**Stored data entries:**
════════

-- ==== Sys2Proof/Machine/HostPort.lean ====
section
/-!
DEFINITION. The host's transactions and the output ports (spec/60_exceptions.md R220, R225, R228;
spec/70_reset_and_hazards.md R242 to R244, R251). Each transaction is atomic; a list of them is one interleaving of
steps, ticks and the rest.
-/

namespace Sys2Proof.Machine

/-! ### Bits -/

/-- Bits, the least significant first, as a number. -/
def bitsToNat : List Bool → Nat
  | [] => 0
  | b :: bs => (if b then 1 else 0) + 2 * bitsToNat bs

/-! ### Transactions -/

/-- A timer counted down by at most 1, never below 0 (R220). -/
def countDown (t : Byte) : Byte := if 0 < t.toNat then t - 1#8 else t

/-- `Tick()` (R220): both timers together, nothing else, on a halted core too (log 19). As in every transaction that is no
step, the diagnostic pulse is over (R216, R225; log 4). -/
def tick (s : State) : State := { quiet s with dt := countDown s.dt, st := countDown s.st }

/-- Set keys (R225, R32): all 16 entries are overwritten, key k by bit k. -/
def setKeys (keysIn : BitVec 16) (s : State) : State :=
  { quiet s with keys := Vector.ofFn fun k => keysIn.getLsbD k.val }

/-- The latch input of a host that supplies bytes: a nonzero byte is a pressed key (R32, D16, I16). -/
def keysOfBytes (bytes : Vector Byte 16) : BitVec 16 :=
  BitVec.ofNat 16 (bitsToNat (bytes.toList.map fun b => b != 0x00#8))

/-- Consume dirty (R31, R225): no state but `dirty`. -/
def consumeDirty (s : State) : State := { quiet s with dirty := false }

/-- Load byte (R225): mem[0x200 + offset] <- data, offsets below 3584 only. -/
def loadByte (offset : Addr12) (data : Byte) (s : State) : Result :=
  if loadOffsetOk offset then .next { quiet s with mem := s.mem.set (Config.programBase + offset.toNat) data }
  else .refused .loadOutOfWindow

/-- `Load(b)` (R242): the image verbatim at 0x200; an image that does not fit is refused and nothing is loaded. -/
def loadImage (image : List Byte) (s : State) : Result :=
  if imageFits image then .next { quiet s with mem := s.mem.setBytes Config.programBase image }
  else .refused .imageTooLarge

/-- The step transaction (R225): `rand_in` is this step's draw, used only if the word is CXNN. -/
def stepWith (randIn : Byte) (s : State) : Result := step { s with randIn := [randIn] }

/-! ### A host session: every interleaving (R228) -/

/-- The transactions that change state (R225). -/
inductive HostOp where
  /-- the `reset` input -/
  | construct
  /-- `load_we` with `load_offset` and `load_data` -/
  | loadByte (offset : Addr12) (data : Byte)
  /-- `keys_in` -/
  | setKeys (keysIn : BitVec 16)
  /-- `step` with `rand_in` -/
  | step (randIn : Byte)
  /-- `tick` -/
  | tick
  /-- `dirty_clear` -/
  | consumeDirty
  deriving DecidableEq, Repr

/-- The core, and whether a step has run since construction: from then on no load is admitted (R242, D20; log 11). -/
structure Session where
  core    : State
  started : Bool
  deriving DecidableEq, Repr

/-- The session at power-on, after the first construct (R243). -/
def Session.powerOn : Session := ⟨State.reset, false⟩

/-- A result of the core as a result of the session. -/
def Session.resume (started : Bool) : Result → Host.Outcome Session Fault Refusal
  | .next s => .next ⟨s, started⟩
  | .fault r => .fault r
  | .refused r => .refused r

/-- One transaction (R225). A step to a halted core answers the fault and leaves the host the session it had (R212). -/
def Session.apply (op : HostOp) (h : Session) : Host.Outcome Session Fault Refusal :=
  match op with
  | .construct => .next ⟨Machine.construct h.core, false⟩
  | .loadByte offset data =>
    if h.started then .refused .loadAfterFirstStep else Session.resume false (Machine.loadByte offset data h.core)
  | .setKeys keysIn => .next { h with core := Machine.setKeys keysIn h.core }
  | .step randIn => Session.resume true (stepWith randIn h.core)
  | .tick => .next { h with core := Machine.tick h.core }
  | .consumeDirty => .next { h with core := Machine.consumeDirty h.core }

/-- The loader's whole image (R242): nothing once a step has run, else `Load(b)`. -/
def Session.load (image : List Byte) (h : Session) : Host.Outcome Session Fault Refusal :=
  if h.started then .refused .loadAfterFirstStep else Session.resume false (loadImage image h.core)

/-- Transactions one after another, up to the first that is refused or faults (R228). -/
def Session.run : List HostOp → Session → Host.Outcome Session Fault Refusal
  | [], h => .next h
  | op :: ops, h =>
    match Session.apply op h with
    | .next h' => Session.run ops h'
    | .fault r => .fault r
    | .refused r => .refused r

/-! ### Output ports -/

/-- `fb_out`: bit 64*y + x is FB[x][y] (R225, D32). -/
def fbOut (s : State) : BitVec 2048 := BitVec.ofNat 2048 (bitsToNat (s.fb.toList.flatMap Vector.toList))

/-- The output ports of R225, with their widths. -/
structure Ports where
  fb               : BitVec 2048
  dirty            : Bool
  dt               : Byte
  st               : Byte
  halted           : Bool
  faultKind        : BitVec 3
  faultPc          : Word
  faultOpcode      : Word
  faultOpcodeValid : Bool
  diagValid        : Bool
  diagOpcode       : Word
  diagAddr         : Word
  deriving DecidableEq, Repr

/-- What the host reads between transactions (R225); reading changes nothing. The opcode and address of a diagnostic that
is not valid read 0 (log 4). -/
def ports (s : State) : Ports where
  fb               := fbOut s
  dirty            := s.dirty
  dt               := s.dt
  st               := s.st
  halted           := s.halted
  faultKind        := s.faultKind.code
  faultPc          := s.faultPc
  faultOpcode      := s.faultOpcode
  faultOpcodeValid := s.faultOpcodeValid
  diagValid        := s.diag.isSome
  diagOpcode       := (s.diag.map Diag.opcode).getD 0#16
  diagAddr         := (s.diag.map Diag.addr).getD 0#16

end Sys2Proof.Machine
end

════════

**Work to complete:** Please quote the data above in full, with no line missing.

**Result of the task:**
-- ==== Sys2Proof/Machine/HostPort.lean ====
section
/-!
DEFINITION. The host's transactions and the output ports (spec/60_exceptions.md R220, R225, R228;
spec/70_reset_and_hazards.md R242 to R244, R251). Each transaction is atomic; a list of them is one interleaving of
steps, ticks and the rest.
-/

namespace Sys2Proof.Machine

/-! ### Bits -/

/-- Bits, the least significant first, as a number. -/
def bitsToNat : List Bool → Nat
  | [] => 0
  | b :: bs => (if b then 1 else 0) + 2 * bitsToNat bs

/-! ### Transactions -/

/-- A timer counted down by at most 1, never below 0 (R220). -/
def countDown (t : Byte) : Byte := if 0 < t.toNat then t - 1#8 else t

/-- `Tick()` (R220): both timers together, nothing else, on a halted core too (log 19). As in every transaction that is no
step, the diagnostic pulse is over (R216, R225; log 4). -/
def tick (s : State) : State := { quiet s with dt := countDown s.dt, st := countDown s.st }

/-- Set keys (R225, R32): all 16 entries are overwritten, key k by bit k. -/
def setKeys (keysIn : BitVec 16) (s : State) : State :=
  { quiet s with keys := Vector.ofFn fun k => keysIn.getLsbD k.val }

/-- The latch input of a host that supplies bytes: a nonzero byte is a pressed key (R32, D16, I16). -/
def keysOfBytes (bytes : Vector Byte 16) : BitVec 16 :=
  BitVec.ofNat 16 (bitsToNat (bytes.toList.map fun b => b != 0x00#8))

/-- Consume dirty (R31, R225): no state but `dirty`. -/
def consumeDirty (s : State) : State := { quiet s with dirty := false }

/-- Load byte (R225): mem[0x200 + offset] <- data, offsets below 3584 only. -/
def loadByte (offset : Addr12) (data : Byte) (s : State) : Result :=
  if loadOffsetOk offset then .next { quiet s with mem := s.mem.set (Config.programBase + offset.toNat) data }
  else .refused .loadOutOfWindow

/-- `Load(b)` (R242): the image verbatim at 0x200; an image that does not fit is refused and nothing is loaded. -/
def loadImage (image : List Byte) (s : State) : Result :=
  if imageFits image then .next { quiet s with mem := s.mem.setBytes Config.programBase image }
  else .refused .imageTooLarge

/-- The step transaction (R225): `rand_in` is this step's draw, used only if the word is CXNN. -/
def stepWith (randIn : Byte) (s : State) : Result := step { s with randIn := [randIn] }

/-! ### A host session: every interleaving (R228) -/

/-- The transactions that change state (R225). -/
inductive HostOp where
  /-- the `reset` input -/
  | construct
  /-- `load_we` with `load_offset` and `load_data` -/
  | loadByte (offset : Addr12) (data : Byte)
  /-- `keys_in` -/
  | setKeys (keysIn : BitVec 16)
  /-- `step` with `rand_in` -/
  | step (randIn : Byte)
  /-- `tick` -/
  | tick
  /-- `dirty_clear` -/
  | consumeDirty
  deriving DecidableEq, Repr

/-- The core, and whether a step has run since construction: from then on no load is admitted (R242, D20; log 11). -/
structure Session where
  core    : State
  started : Bool
  deriving DecidableEq, Repr

/-- The session at power-on, after the first construct (R243). -/
def Session.powerOn : Session := ⟨State.reset, false⟩

/-- A result of the core as a result of the session. -/
def Session.resume (started : Bool) : Result → Host.Outcome Session Fault Refusal
  | .next s => .next ⟨s, started⟩
  | .fault r => .fault r
  | .refused r => .refused r

/-- One transaction (R225). A step to a halted core answers the fault and leaves the host the session it had (R212). -/
def Session.apply (op : HostOp) (h : Session) : Host.Outcome Session Fault Refusal :=
  match op with
  | .construct => .next ⟨Machine.construct h.core, false⟩
  | .loadByte offset data =>
    if h.started then .refused .loadAfterFirstStep else Session.resume false (Machine.loadByte offset data h.core)
  | .setKeys keysIn => .next { h with core := Machine.setKeys keysIn h.core }
  | .step randIn => Session.resume true (stepWith randIn h.core)
  | .tick => .next { h with core := Machine.tick h.core }
  | .consumeDirty => .next { h with core := Machine.consumeDirty h.core }

/-- The loader's whole image (R242): nothing once a step has run, else `Load(b)`. -/
def Session.load (image : List Byte) (h : Session) : Host.Outcome Session Fault Refusal :=
  if h.started then .refused .loadAfterFirstStep else Session.resume false (loadImage image h.core)

/-- Transactions one after another, up to the first that is refused or faults (R228). -/
def Session.run : List HostOp → Session → Host.Outcome Session Fault Refusal
  | [], h => .next h
  | op :: ops, h =>
    match Session.apply op h with
    | .next h' => Session.run ops h'
    | .fault r => .fault r
    | .refused r => .refused r

/-! ### Output ports -/

/-- `fb_out`: bit 64*y + x is FB[x][y] (R225, D32). -/
def fbOut (s : State) : BitVec 2048 := BitVec.ofNat 2048 (bitsToNat (s.fb.toList.flatMap Vector.toList))

/-- The output ports of R225, with their widths. -/
structure Ports where
  fb               : BitVec 2048
  dirty            : Bool
  dt               : Byte
  st               : Byte
  halted           : Bool
  faultKind        : BitVec 3
  faultPc          : Word
  faultOpcode      : Word
  faultOpcodeValid : Bool
  diagValid        : Bool
  diagOpcode       : Word
  diagAddr         : Word
  deriving DecidableEq, Repr

/-- What the host reads between transactions (R225); reading changes nothing. The opcode and address of a diagnostic that
is not valid read 0 (log 4). -/
def ports (s : State) : Ports where
  fb               := fbOut s
  dirty            := s.dirty
  dt               := s.dt
  st               := s.st
  halted           := s.halted
  faultKind        := s.faultKind.code
  faultPc          := s.faultPc
  faultOpcode      := s.faultOpcode
  faultOpcodeValid := s.faultOpcodeValid
  diagValid        := s.diag.isSome
  diagOpcode       := (s.diag.map Diag.opcode).getD 0#16
  diagAddr         := (s.diag.map Diag.addr).getD 0#16

end Sys2Proof.Machine
end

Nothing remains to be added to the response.